I am talking about logic bugs. Something wrong with the algorithm or the true logic of the program. Adding inconsistent features is another example.

Sleep those kind of bugs. Take good note of them, and wait a day or two in fixing. Probably you will find a neat way to deal with the issue without changing those hundreds of lines. Maybe not, but even in this case the solution is worth of the wait.

In my case the bug was black point detection. lcms2 is now an unbounded CMM that operates on floats. So the black point detection code was using floating point to do the calculations. Yep, it seems a nice feature: far more precision, etc. On the other hand, inks on floating point are represented as %, so the effective range is 0..100%, that is how Photoshop and others do work and I thought it makes sense to keep the feature in lcms2 as well.

Put both features together and you have a nice logic bug: extra code is needed on BP detection to deal with different ranges.

If you happen to be a professional programmer, you surely realize that my advice of postpone bug fixing goes against the schedule, the program manager and the planner. Sure, but that's lcms2, my pet project which has unlimited resources on time. Would be a dream for a commercial project, but this project is not commercial and therefore is not subjected to schedule tyranny.

By the way, a new drop of lcms2 is in the way and will be available in a day or two.

Less is more

If you have devoted some time to review the new API, maybe you have discovered an odd thing: there are some functions missing. Ok, you can blame me for remove *that* function doing exactly what you need. Of course that may be my mistake. But please consider perhaps I have good reasons to do that.

Let's take one example:

cmsReadICCMatrixRGB2XYZ(LPMAT3 r, cmsHPROFILE hProfile);

This function no longer exists in lcms 2.0 API.

Well, many people were using this function to retrieve primaries of a profile. So, for example, if you want to know which are the AdobeRGB primaries, just call the function with the right profile and here you go.

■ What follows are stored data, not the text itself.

-- ==== Sys2Proof/Tests/Slice0.lean ====
section
/-!
SUPPORT. The model's own tests: ill-formed commands, a state and operands that meet the hypotheses of each statement (`wit_…`),
and single steps with their result (`test_…`).
-/
namespace Sys2Proof.Tests
open Sys2Proof Sys2Proof.Machine

-- one theorem at a time: theorems evaluated side by side would each hold a thread
set_option Elab.async false

/-! ## Commands out of range -/

/-- One ill-formed command for each check of `wellFormed`, which refuses it. -/
theorem test_ill_formed_refused :
    wellFormed (.linkDown 8 true) = false ∧ wellFormed (.partitionHalted 4) = false ∧ wellFormed (.graceExpiry 256) = false ∧
      wellFormed (.taskIssue 16) = false ∧ wellFormed (.keygateRelock 18) = false ∧ wellFormed (.msixVectorUnmask 45) = false ∧
      wellFormed (.recManual 2 0 15) = false ∧ wellFormed (.imageCommit ⟨0, true⟩ (2 ^ 32)) = false ∧
      wellFormed (.add (2 ^ 14) 0) = false ∧ wellFormed (.svSlip 512) = false ∧ wellFormed (.pmuInputLost 8192) = false ∧
      wellFormed (.recordClose 64) = false ∧ wellFormed (.reservedAccess (2 ^ 22) true) = false ∧
      wellFormed (.tamperDetected 7) = false ∧
      wellFormed (.startStepComplete { (default : StepOutcome) with failed := 2 ^ 16 }) = false ∧
      wellFormed (.recInfo ⟨0, true⟩ (2 ^ 64)) = false ∧ wellFormed (.shedLevelUpdate 101 0 0 0) = false ∧
      wellFormed (.ringBaseSizeWrite 12 false 0 15) = false ∧ wellFormed (.paletteFadeEnd 1024) = false ∧
      wellFormed (.ptpMessageTimer 0 3) = false ∧
      wellFormed (.macFrameReceived 0 { (default : Frame) with dst := 2 ^ 48 }) = false := by decide

/-- The greatest operands in range are well formed. -/
theorem test_well_formed :
    wellFormed (.linkDown 7 true) = true ∧ wellFormed (.add (2 ^ 14 - 1) (2 ^ 32 - 1)) = true ∧
      wellFormed (.shedLevelUpdate 100 100 100 100) = true ∧ wellFormed (.keygateRelock 17) = true := by decide

/-- The table gives no row any bits: no word spells a command. -/
theorem test_no_word_spells_a_command : decodeTableWord 16 0x1234 = none ∧ State.reset.withFetchWord 16 5 = State.reset := ⟨rfl, rfl⟩

/-! ## Small states -/

/-- A module in supply, its start complete, Keeper ready and every key gate just opened. -/
def up (m : Mod) : State :=
  { m := { m with
      hlth := { m.hlth with power := .on, stage := 15 }, kpr := { m.kpr with ready := true, kstate := 1 }
      evr := { m.evr with running := true }, host := { m.host with gates := (List.range 64).map fun b => (b, some 0) } } }

/-- A partition in a state with an image, and it alone. -/
def part (p : Nat) (st : PartState) (i : PartImage := {}) : Cells Part := [(p, { state := st, image := some i })]

/-- A running timer whose instant has come. -/
def due (k : TimerKind) (i : Nat) : List Timer := [⟨k, i, 0⟩]

/-! ## The queue, time and memory -/

theorem wit_StepRunsTheFrontCommand :
    ({ pending := [.frameTransmit 0, .precedenceIntervalEnd] } : State).pending = .frameTransmit 0 :: [.precedenceIntervalEnd] := rfl

theorem wit_EmptyQueueLetsTimePass :
    (up {}).pending = [] ∧ (up {}).m.hlth.power ≠ .off ∧ State.reset.pending = [] ∧ State.reset.m.hlth.power = .off := by decide

theorem wit_StepKeepsMemoryCanonical : MemoryCanonical State.reset ∧ step State.reset = .next State.reset := ⟨by decide, rfl⟩

theorem wit_OnlyTransfersWriteMemory : writesMemory .pcieReset = false ∧ exec .pcieReset State.reset = .next State.reset := ⟨rfl, rfl⟩

theorem wit_NoEffectWithoutSupply :
    State.reset.m.hlth.power = .off ∧ (Instr.pcieReset ≠ .powerGood) ∧ (Instr.pcieReset ≠ .pfailNAssert) ∧
      (Instr.pcieReset ≠ .inputUndervoltage) ∧ (∀ c, Instr.pcieReset ≠ .tamperDetected c) ∧
      (∀ ok cv, Instr.pcieReset ≠ .holdOkChange ok cv) ∧ (∀ ok, Instr.pcieReset ≠ .saveVerify ok) :=
  ⟨rfl, by decide, by decide, by decide, nofun, nofun, nofun⟩

theorem wit_NothingFollowsWhereNothingWaits : NothingWaits (up {}).m := by decide

/-! ## Keeper's mailbox -/

def record0 : RecFile :=
  { num := 0, def_ := 0, cfg := {}, rate := 4800, openAt := 0, openSec := 0, primary := ⟨2, 0, 0, 2, 0⟩, closed := some (0, 0) }

def keeperMod : Mod :=
  { rec_ := { recs := [record0] }, parts := part 0 .live { homeSet := 1, names := [(1, 0, [65]), (9, 2, [66])] } }

theorem wit_KeeperAnswersQueries :
    Powered (up keeperMod) ∧ KeeperTakes (up keeperMod).m 1 ∧ recFile (up keeperMod).m 0 = some record0 ∧
      (∃ p x, p < 4 ∧ (9, 2, x) ∈ (imageOf (up keeperMod).m p).names) ∧
      (∃ p x, p < 4 ∧ (1, 0, x) ∈ (imageOf (up keeperMod).m p).names) ∧
      (∀ p < 4, (partOf (up keeperMod).m p).state = .live ∨ (partOf (up keeperMod).m p).state = .loading →
        (imageOf (up keeperMod).m p).homeSet &&& 0xFFFE = 0) :=
  ⟨by decide, by decide, by decide, ⟨0, [66], by decide⟩, ⟨0, [65], by decide⟩, by decide⟩

theorem wit_KeeperTakesSettings :
    (let s := up { clk := { mode := .slave }, parts := part 0 .live }
     Powered s ∧ KeeperTakes s.m 0 ∧
      (TimeMode.holdover = .holdover → s.m.clk.pendMode.getD s.m.clk.mode = .slave ∨ s.m.clk.pendMode.getD s.m.clk.mode = .boundary) ∧
      activeTest s.m (roleLeft s.m) = none ∧ (roleCheck s.m (roleLeft s.m) .active).1 = 0) := by decide

theorem wit_KeeperStartsAndHaltsPartitions :
    (let s := up { parts := part 3 .halted }
     Powered s ∧ KeeperTakes s.m 0 ∧ (partOf s.m 3).state = .halted ∧ partBusy s.m 3 = false ∧ (partOf s.m 3).step = 0) ∧
    (let s := up { parts := part 3 .live }
     (partOf s.m 3).state = .live ∧ partBusy s.m 3 = false ∧ ¬(3 = 2 ∧ sealState s.m = .sealed)) ∧
    (let s := up { parts := part 2 .live, mode := { sealSt := .sealed } }
     (partOf s.m 2).state = .live ∧ partBusy s.m 2 = false ∧ sealState s.m = .sealed) := by decide

theorem wit_StatsClearsCounters :
    Powered (up {}) ∧ KeeperTakes (up {}).m 3 ∧ 0x11 < 0x12 ∧ (∃ x ∈ statRows 0x11 0, responseFree x.1 = true) := by decide +kernel

theorem wit_KeeperReadsAndWritesFiles :
    (let s := up { kpr := { files := [(1, ⟨0, [1, 2, 3]⟩)] }, mtr := { logNext := 1 }, parts := part 3 .halted, rec_ := { recs := [record0] } }
     Powered s ∧ KeeperTakes s.m 1 ∧ (2 ^ 32 - 3) + 3 ≤ 2 ^ 32 ∧ s.m.kpr.files.lookup 1 = some ⟨0, [1, 2, 3]⟩ ∧
      (2 ^ 32 - 64 * 4096) + 64 * 4096 ≤ 2 ^ 32 ∧ s.m.mtr.logFree ≤ 0 ∧ 0 < s.m.mtr.logNext ∧ (partOf s.m 3).state = .halted ∧
      11 < 16 ∧ 11 % 8 ≤ 3 ∧ recFile s.m 0 = some record0 ∧ record0.closed.isSome) := by decide

theorem wit_ShedCommandsAreRefused :
    (let s := up { kpr := { shed := 3 } }
     Powered s ∧ s.m.kpr.ready = true ∧ 1 ≤ s.m.kpr.shed ∧ 2 ≤ s.m.kpr.shed ∧ 3 ≤ s.m.kpr.shed) := by decide

/-! ## Key store, image and recovery commands -/

/-- A store with one slot, under a tag that holds. -/
def keyMod (i : Nat) (k : KeySlot) (m : Mod := {}) : Mod :=
  { m with key := { store := .provisioned, slots := [(i, { k with tag := slotTag { key := { store := .provisioned } } i k })] } }

def hmacSlot (policy : Nat) : KeySlot := { kid := 7, policy := policy, type := 1, state := .valid, cur := List.replicate 32 1 }

theorem tag_holds (i : Nat) (k : KeySlot) (m : Mod) : checkTag (up (keyMod i k m)).m i = (up (keyMod i k m)).m := by
  have h : keySlot (up (keyMod i k m)).m i = { k with tag := slotTag { key := { store := .provisioned } } i k } := by
    simp [keySlot, up, keyMod, tabGet, cellGet]
  have e : slotTag (up (keyMod i k m)).m i { k with tag := slotTag { key := { store := .provisioned } } i k } =
      slotTag { key := { store := .provisioned } } i k := rfl
  unfold checkTag
  rw [h]
  simp [e]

Seems easy, and useful, but trust me, it is not. The real reason d'être of this function is somehow surprising. Not because it is handy but because is precise. Please consider this piece of pseudo-code:

cmsXYZTRIPLE Result;
hXYZ = cmsCreateXYZProfile()
xform = cmsCreateTransform(hProfile, TYPE_RGB_DBL, hXYZ, TYPE_XYZ_DBL, INTENT_RELATIVE_COLRIMETRIC, 0)
cmsDoTransform(xform, {{ 1, 0, 0}, {0, 1, 0}, {0,0,1}}, &Result, 3)

Do you follow it? I create a transform from the profile (in RGB) to XYZ. Then I convert max of R, and B to XYZ. I am obtaining the primaries! Despite it seems more complex, this method is much better because is guaranteed to work in *any* profile, not only on matrix-shaper ones.

So, what is the point of having the old function? Easy: lcms 1.x was precission-limited to 16 bits, so you cannot obtain primaries with enough precision with the method described above. But that does not apply with lcms2, where you have an outstanding 64-bit double precission. Less is more in this particular case!

Linking tags

Implementing the tag link feature has been easier than I originally thought, but there are some caveats.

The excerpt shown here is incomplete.